1 00

Alivia Anna. Seorang gadis berwajah imut, pipinya yang chubby, tubuhnya yang semampai (semeter tak sampai) dan lekuk tubuhnya tercetak sempurna menjadikan hal itu terlihat sangat serasi dengan perpaduan semuanya. Dia cewek yang selalu ceria, bawel, tukang rumpi, pecicilan dan doyan makan. Makan MAKANAN yang jelas, bukan makan TEMEN. Namun dibalik sikapnya itu, dia sebenarnya cewek yang paling lemah. Dia rapuh. Dan hatinya sangat mudah tergores.

Flashback on.

Via tinggal di asrama yang cukup membuatnya muak. Karena apa yang dia lakukan nantinya akan dibicarakan oleh para bigos singkatan dari biang gosip.

Begitulah Via dan teman-temannya menyebutnya. Tau 'kan yang biang itu nggak baik? Ya, itulah mereka. Yah, Mungkin mereka kurang piknik. Bagaimana tidak, untuk izin pulang ke rumah saja susahnya nggak ketulungan. Saking susahnya Via pernah sampai pura-pura sakit supaya di beri izin pulang. Karena selain alasan sakit, akan sangat sulit untuk diizinkan. Seperti halnya Via waktu itu.

Di ruang piket. Kebetulan hari itu yang piket termasuk guru killer, yaitu Ibu Tini. Tanpa basa-basi saat Via masuk, Bu Tini langsung berbicara tanpa melihat siapa yang masuk.

"Ngapain kamu ke sini?" cecar Bu Tini.

"Saya mau izin, Bu," jawab Via.

"Izin kenapa? Kalau nggak penting mending ke kamar aja sana!"

"Saya izin ada acara keluar--"

"Emangnya kalo kamu nggak dateng, acaranya bakal batal?"

Via menelan ludahnya.

Mau ngomong apalagi coba kalo udah kayak gini? Batin Via.

"Gini lho, Bu, sejak di asrama saya jarang banget kumpul sama keluarga besar, makanya mereka pengen banget saya dateng."
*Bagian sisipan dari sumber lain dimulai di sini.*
/-- The core setpoint in mV (Table 16.1). -/
def coreSetpoint (op : Nat) : Nat := [800, 780, 760, 740, 720, 700, 680, 660].getD op 660

/-- SCALE in 1/10,000 (Table 16.1). -/
def powerScale (op : Nat) : Nat := [10000, 8802, 7780, 6685, 5786, 4785, 4014, 3403].getD op 3403

/-- Fields of POWER_STATE (Table 16.5). -/
def Device.opInForce (d : Device) : Nat := bits (d.rd E.POWER_STATE) 0 3
def Device.thermalLimit (d : Device) : Nat := bits (d.rd E.POWER_STATE) 6 3
def Device.loadBand (d : Device) : Nat := bits (d.rd E.POWER_STATE) 13 3

/-- The operating point, the skip slots per round and the period that follows are in force; CAPPED follows them. -/
def Device.setOp (d : Device) (op skips : Nat) : Device :=
  let d := ((d.wrBits E.POWER_STATE 0 3 op).wr E.POWER_SKIPS skips).wr E.SLOT_PERIOD_PS (slotPeriod op)
  d.wrBit E.POWER_STATE 9 (bits (d.rd E.POWER_STATE) 3 3 < op || 0 < skips)

/-! ### Measurement (R401, R413) -/

/-- What a lane weighs in its Stave's energy: 4 for an active direction, 1 for light sleep (R413). -/
def Device.laneWeight (d : Device) (l : Nat) : Nat :=
  let w (st : Nat) : Nat := if st = 0 then 4 else if st = 1 then 1 else 0
  if d.laneRetired l then 0 else w (d.txState l) + w (d.rxState l)

/-- The lanes' weights of a round join those of the epoch. -/
def Device.weighLanes (d : Device) : Device :=
  let ws := (List.range 512).foldl (fun (m : SMap) l =>
    let w := d.laneWeight l
    if w = 0 then m else SMap.set m 0 l (SMap.get m 0 l + w)) d.pow.weights
  { d with pow := { d.pow with weights := ws } }

/-- Ingress accepted and egress transmitted bytes of a front port in its tap adders (R133). -/
def portBytes (taps : SMap) (p : Nat) : Nat := SMap.get taps 0 (8 * p + 1) + SMap.get taps 0 (8 * p + 5)

/-- The key of the unattributed energy beside those of the ports. -/
def noPort : Nat := 512

/-- The lanes' weights of an epoch, summed for each Stave by the port that holds the lane: key 1,024 times the Stave and
the port (R413). -/
def Device.staveShares (d : Device) (weights : SMap) : SMap :=
  (List.range 512).foldl (fun (m : SMap) l =>
    let w := SMap.get weights 0 l
    let k := 1024 * (l / 64) + (d.portOfLane l).getD noPort
    if w = 0 then m else SMap.set m 0 k (SMap.get m 0 k + w)) []

/-- The snapshot of the epoch that closes at this boundary, without its rails (R27 step 1); the next epoch begins. -/
def Device.closeEpoch (d : Device) : EpochData × Device :=
  let bytes := (List.range 512).foldl (fun (m : SMap) p =>
    SMap.set m 0 p (portBytes d.ports.taps p - portBytes d.pow.tapsAt p)) []
  let e : EpochData := { rails := [], ps := d.pow.epochPs, tjMax := 0, op := d.opInForce, powerSkips := d.rd E.POWER_SKIPS
                         skips := d.pow.skips, headers := d.pow.headers
                         weights := d.staveShares d.pow.weights, bytes := bytes }
  (e, { d with pow := { d.pow with headers := 0, skips := 0, epochPs := 0, weights := [], tapsAt := d.ports.taps } })

/-- Energy in 2^-32 of a microjoule credited to a port, or to ENERGY_UNATTRIBUTED_UJ: whole microjoules are counted, and
the rest is carried (R413). -/
def Device.creditEnergy (d : Device) (key n : Nat) : Device :=
  let t := SMap.get d.pow.rest 0 key + n
  let d : Device := { d with pow := { d.pow with rest := SMap.set d.pow.rest 0 key (t % 2 ^ 32) } }
  d.bump64 (if key = noPort then E.ENERGY_UNATTRIBUTED_UJ else E.PORT_ENERGY_UJ key) (t / 2 ^ 32)

/-- A rail's energy shared in proportion to (port, weight) pairs; what rounding leaves is not attributed. -/
def Device.shareEnergy (d : Device) (uj : Nat) (ws : List (Nat × Nat)) : Device :=
  let total := sumOn ws (·.2)
  let whole := uj * 2 ^ 32
  let part (w : Nat) : Nat := whole * w / total
  let d := ws.foldl (fun (d : Device) e => d.creditEnergy e.1 (part e.2)) d
  d.creditEnergy noPort (whole - sumOn ws (fun e => part e.2))

/-- The weights of a Stave's lanes by the port that holds each of them (R413). -/
def EpochData.staveWeights (e : EpochData) (k : Nat) : List (Nat × Nat) :=
  (e.weights.filter (fun x => x.1 / 1024 = k)).map (fun x => (x.1 % 1024, x.2))

/-- The energy of an epoch attributed (R413). -/
def Device.attribute (d : Device) (e : EpochData) : Device :=
  let rail (i : Nat) : Nat := e.rails.getD i 0
  let d := (List.range 8).foldl (fun (d : Device) k => d.shareEnergy (rail (2 + k)) (e.staveWeights k)) d
  let d := [0, 1, 10].foldl (fun (d : Device) i => d.shareEnergy (rail i) (e.bytes.map (fun x => (x.1, x.2)))) d
  d.creditEnergy noPort (rail 11 * 2 ^ 32)

/-- The entries that report an epoch: the rails, the total, TJ_MAX, and the energy of its ports (R401, R411, R413). -/
def Device.reportEpoch (d : Device) (e : EpochData) : Device :=
  let ps := max 1 e.ps
  let mW (uj : Nat) : Nat := min (uj * 1000000000 / ps) 0xFFFFFFFF
  let all := sumOn (List.range 12) (fun i => e.rails.getD i 0)
  let d := (List.range 12).foldl (fun (d : Device) i =>
    (d.wr (E.RAIL_POWER_MW i) (mW (e.rails.getD i 0))).bump64 (E.RAIL_ENERGY_UJ i) (e.rails.getD i 0)) d
  let d := ((d.wr E.EPOCH_POWER_MW (mW all)).bump64 E.ENERGY_TOTAL_UJ all).wr E.TJ_MAX (ofSigned 32 e.tjMax)
  ({ d with hot := decide (10500 ≤ e.tjMax) } : Device).attribute e

/-! ### The evaluation (R402, R403, R407, R408, R411) -/

/-- An entry of Table 16.3 or 16.4, or MODE_STATE, as it stood at the boundary that closed the epoch (R403). -/
def EpochData.rd (e : EpochData) (a : Addr) : Nat := SMap.get e.book (defaultOf a) a

/-- What an evaluation reads of the Cellar Book (R402, R403, R407, R411): MODE_STATE and RW entries, and RWV ones. -/
def evaluationEntries : List Addr :=
  [E.MODE_STATE, E.POWER_CAP_W, E.CAP_MARGIN_W, E.SKIP_MAX, E.LOW_BAND_HOLD] ++ (List.range 3).map E.BAND_EDGE
def evaluationCopies : List Addr :=
  [E.NARROW_ALLOWED, E.THROTTLE_TJ_C] ++ (List.range 7).map E.PREF_MODE ++ (List.range 4).map E.PREF_RUN
    ++ (List.range 4).map E.PREF_JOINED

/-- The epoch's data with those entries as they stand now. -/
def EpochData.atBoundary (e : EpochData) (d : Device) : EpochData :=
  let put (m : SMap) (a v : Nat) : SMap := SMap.set m (defaultOf a) a v
  let m := evaluationEntries.foldl (fun m a => put m a (d.rd a)) []
  { e with book := evaluationCopies.foldl (fun m a => put m a (d.cur a)) m }

/-- The band that an epoch measured (R402): U in 1/256 of its 67,108,864 openings. -/
def EpochData.band (e : EpochData) : Nat :=
  ((List.range 3).filter (fun i => e.rd (E.BAND_EDGE i) * 262144 ≤ e.headers)).length

/-- The load band after an epoch: a higher one at once, a lower one after LOW_BAND_HOLD epochs in or below it. -/
def Device.updateBand (d : Device) (e : EpochData) : Device :=
  let m := e.band
  let runs := (List.range 3).map (fun b => if m ≤ b then min 1024 (d.pow.lowRuns.getD b 0 + 1) else 0)
  let held := (List.range 3).find? (fun b => e.rd E.LOW_BAND_HOLD ≤ runs.getD b 0)
  let b := match held with
    | some h => min h d.loadBand
    | none => d.loadBand
  ({ d with pow := { d.pow with lowRuns := runs } } : Device).wrBits E.POWER_STATE 13 3 (max m b)

/-- The preferred operating point (R402): the entry of Table 16.4 for MODE_STATE and its load band; OP4 in Boot. -/
def EpochData.preferredOp (e : EpochData) (band : Nat) : Nat :=
  match Mode.ofCode (e.rd E.MODE_STATE) with
  | some .configure => e.rd (E.PREF_MODE 0)
  | some .check => e.rd (E.PREF_MODE 1)
  | some .drain => e.rd (E.PREF_MODE 2)
  | some .rest => e.rd (E.PREF_MODE 3)
  | some .recovery => e.rd (E.PREF_MODE 4)
  | some .diagnostic => e.rd (E.PREF_MODE 5)
  | some .safeHold => e.rd (E.PREF_MODE 6)
  | some .run => e.rd (E.PREF_RUN band)
  | some .joinedRun => e.rd (E.PREF_JOINED band)
  | _ => 4

/-- The thermal limit after an epoch (R411). -/
def Device.updateThermal (d : Device) (e : EpochData) : Device :=
  let t : Int := 100 * (e.rd E.THROTTLE_TJ_C : Nat)
  if t ≤ e.tjMax then
    let d := (d.wrBits E.POWER_STATE 6 3 (min 7 (d.thermalLimit + 1))).wrBit E.POWER_STATE 11 true
    ({ d with pow := { d.pow with coolRun := 0 } } : Device).raise Src.THERMAL_THROTTLE 0
  else if e.tjMax < t - 500 then
    if d.pow.coolRun + 1 < 16 then { d with pow := { d.pow with coolRun := d.pow.coolRun + 1 } }
    else
      let l := d.thermalLimit - 1
      let d := d.wrBits E.POWER_STATE 6 3 l
      let d := if l = 0 then d.wrBit E.POWER_STATE 11 false else d
      { d with pow := { d.pow with coolRun := 0 } }
  else { d with pow := { d.pow with coolRun := 0 } }

/-- The epoch's total power exceeds `w` watts: energies in microjoules over ps. -/
def powerAbove (rails : List Nat) (ps w : Nat) : Bool := decide (w * ps < sumOn rails id * 1000000)

/-- pred(op, k) of R403 is at most `w` watts, by exact products: SCALE in 1/10,000, the measured skips of 1,024 rounds. -/
def predicted (e : EpochData) (op k w : Nat) : Bool :=
  let s := e.rails.getD 0 0 + e.rails.getD 1 0
  let x := sumOn e.rails id - s
  let den := powerScale e.op * 1024 * (1024 + k)
  decide ((x * den + s * powerScale op * (1048576 + e.skips)) * 1000000 ≤ w * e.ps * den)

/-- The candidate states of R403 for the fastest operating point `f`. -/
def candidates (f skipMax : Nat) : List (Nat × Nat) :=
  (List.range (8 - f)).map (fun i => (f + i, 0)) ++ (List.range (skipMax / 64)).map (fun i => (7, 64 * (i + 1)))

/-- The place of a state in the order of R403. -/
def stateRank (x : Nat × Nat) : Nat := x.1 + x.2 / 64

/-- Narrowing and restoring after an epoch (R407, R408): the classes narrowed from the next application on. -/
def Device.updateNarrowing (d : Device) (e : EpochData) : Device :=
  let cap := e.rd E.POWER_CAP_W
  if cap = 0 then
    { d with pow := { d.pow with overRun := 0, underRun := 0, narrowOrder := [] } }.wrBit E.POWER_STATE 10 false
  else
    let beyond := decide (e.op = 7 ∧ e.powerSkips = e.rd E.SKIP_MAX) && powerAbove e.rails e.ps cap
    let overRun := if beyond then d.pow.overRun + 1 else 0
    let under := !powerAbove e.rails e.ps (cap - e.rd E.CAP_MARGIN_W)
    let underRun := if under then d.pow.underRun + 1 else 0
    let order := d.pow.narrowOrder
    let next := (List.range 7).find? (fun t => bit (e.rd E.NARROW_ALLOWED) t && !order.contains t)
    let order' := if beyond ∧ (4 ≤ overRun ∨ d.rdBit E.POWER_STATE 10) then order ++ next.toList
      else if underRun = 4 then order.dropLast
      else order
    let d : Device := { d with pow := { d.pow with overRun := overRun, underRun := underRun % 4, narrowOrder := order' } }
    if overRun = 4 then (d.wrBit E.POWER_STATE 10 true).raise Src.CAP_UNATTAINABLE 0
    else if order' = [] ∧ !beyond then d.wrBit E.POWER_STATE 10 false
    else d

/-- The state that the evaluation of an epoch chooses (R403): the first that meets the cap, with its margin for one before
the state in force; nothing faster than that one while a class is narrowed (R408). -/
def Device.chooseState (d : Device) (e : EpochData) (f : Nat) (narrowed : Bool) : Nat × Nat :=
  let cap := e.rd E.POWER_CAP_W
  if cap = 0 then (f, 0)
  else
    let inForce := (d.opInForce, d.rd E.POWER_SKIPS)
    let all := candidates f (e.rd E.SKIP_MAX)
    let fits (x : Nat × Nat) : Bool :=
      predicted e x.1 x.2 (if stateRank x < stateRank inForce then cap - e.rd E.CAP_MARGIN_W else cap)
    let x := (all.find? fits).getD (all.getLastD (7, 0))
    if narrowed && decide (stateRank x < stateRank inForce) then inForce else x

/-- The preferred operating point, and with it CAPPED (Table 16.5). -/
def Device.setPreferred (d : Device) (op : Nat) : Device :=
  (d.wrBits E.POWER_STATE 3 3 op).wrBit E.POWER_STATE 9 (op < d.opInForce || 0 < d.rd E.POWER_SKIPS)

/-- The running epoch has come to within 16 rounds of its end (R432). -/
def Device.planLate (d : Device) : Bool := decide (1008 * 1024 < d.rd E.ROUND_COUNT % 1024 * 1024 + d.clk.slot)

/-- A joined member sends its plan for the next epoch: the state that its evaluation chose (R432). -/
def Device.sendPlan (d : Device) : Device :=
  match d.pow.choice with
  | some c => if d.joined then d.message 3 (beBytes 8 ((d.rd E.EPOCH_COUNT + 1) % 2 ^ 64) ++ beBytes 1 c.op ++ beBytes 2 c.skips) else d
  | none => d

/-- The evaluation that uses an epoch's measurement (R403), with the entries as they stood at the boundary that opened the
epoch in which it runs. A joined member sends its plan, unless it comes too late for the next epoch (R432). -/
def Device.evaluate (d : Device) (e : EpochData) : Device :=
  let d := (d.updateBand e).updateThermal e
  let wasNarrowed := d.pow.narrowOrder ≠ []
  let d := d.updateNarrowing e
  let pref := e.preferredOp d.loadBand
  let d := d.setPreferred pref
  let f := max pref d.thermalLimit
  let f := if 0 < d.pow.stormLeft then min 7 (f + 1) else f
  let x := d.chooseState e f (decide wasNarrowed || d.pow.narrowOrder ≠ [])
  let mask := sumOn d.pow.narrowOrder (fun t => 2 ^ t)
  let d : Device := { d with pow := { d.pow with stormLeft := d.pow.stormLeft - 1
                                                 choice := some { op := x.1, skips := x.2, narrowed := mask } } }
  if d.planLate then d else d.sendPlan

/-! ### Application (R404, R432) -/

/-- The word of VOUT_COMMAND for a setpoint under a regulator's VOUT_MODE (PRESUMED: the linear format of PMBus, log entry
208): a mantissa to the exponent that the mode holds; of another format, a free value. -/
def voutWord (mode mV free : Nat) : Nat :=
  if mode / 32 % 8 ≠ 0 then free % 2 ^ 16
  else if bit mode 4 then mV * 2 ^ (32 - mode % 32) / 1000 % 2 ^ 16
  else mV / (1000 * 2 ^ (mode % 32)) % 2 ^ 16

/-- The words of VOUT_COMMAND for both core regulators, in the formats that they answered at Boot. -/
def Device.voutWords (d : Device) (mV : Nat) : (Nat × Nat) × Device :=
  let x := d.draw
  let y := x.2.draw
  let m := d.board.voutModes.getD (0x20, 0x20)
  ((voutWord m.1 mV x.1, voutWord m.2 mV y.1), y.2)

/-- A command to both core regulators, VDD_CORE and VDD_SRAM, at the addresses that the straps give (R478). -/
def Device.pmbus (d : Device) (command : Nat) (words : Nat × Nat) : Device :=
  let a := bits d.board.straps 0 2
  (d.send (.pmbus (0x40 + 2 * a) command words.1)).send (.pmbus (0x41 + 2 * a) command words.2)

/-- The setpoint of both core regulators is commanded by VOUT_COMMAND. -/
def Device.commandVout (d : Device) (mV : Nat) : Device := (d.voutWords mV).2.pmbus 0x21 (d.voutWords mV).1

/-- The core setpoint follows a state that needs a lower one. -/
def Device.lowerSetpoint (d : Device) (op : Nat) : Device :=
  let mV := coreSetpoint op
  if mV < d.pow.setpoint then
    ({ d with pow := { d.pow with setpoint := mV, requested := none } } : Device).commandVout mV
  else d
"Pd banget kamu. Emang siapa yang bilang kayak gitu? Siapa tahu cuma opini."

"Jadi gimana, Bu, saya diizinin nggak?"

Pertanyaan bodoh sih sebenernya. Batin Via.

"Apa kalimat saya tadi kurang jelas? Guru Bahasa Indonesia kamu siapa sih?"

"Oh, ya udah, Bu, makasih."

"Ngapain bilang makasih ke saya emang saya ngasih kamu apa?"

Makasih udah marah marahin saya, Bu. Puas? Batin Via geram.

Terbukti 'kan gimana susahnya minta izin buat pulang. Lupakan masalah izin dan bigos. Ada satu hal lagi selain masalah izin dan bigos yang cukup mengganggu hidup Via, yaitu satu orang yang sering membuatnya kesal hampir seminggu dua kali. Udah kayak bimbel aja seminggu dua kali.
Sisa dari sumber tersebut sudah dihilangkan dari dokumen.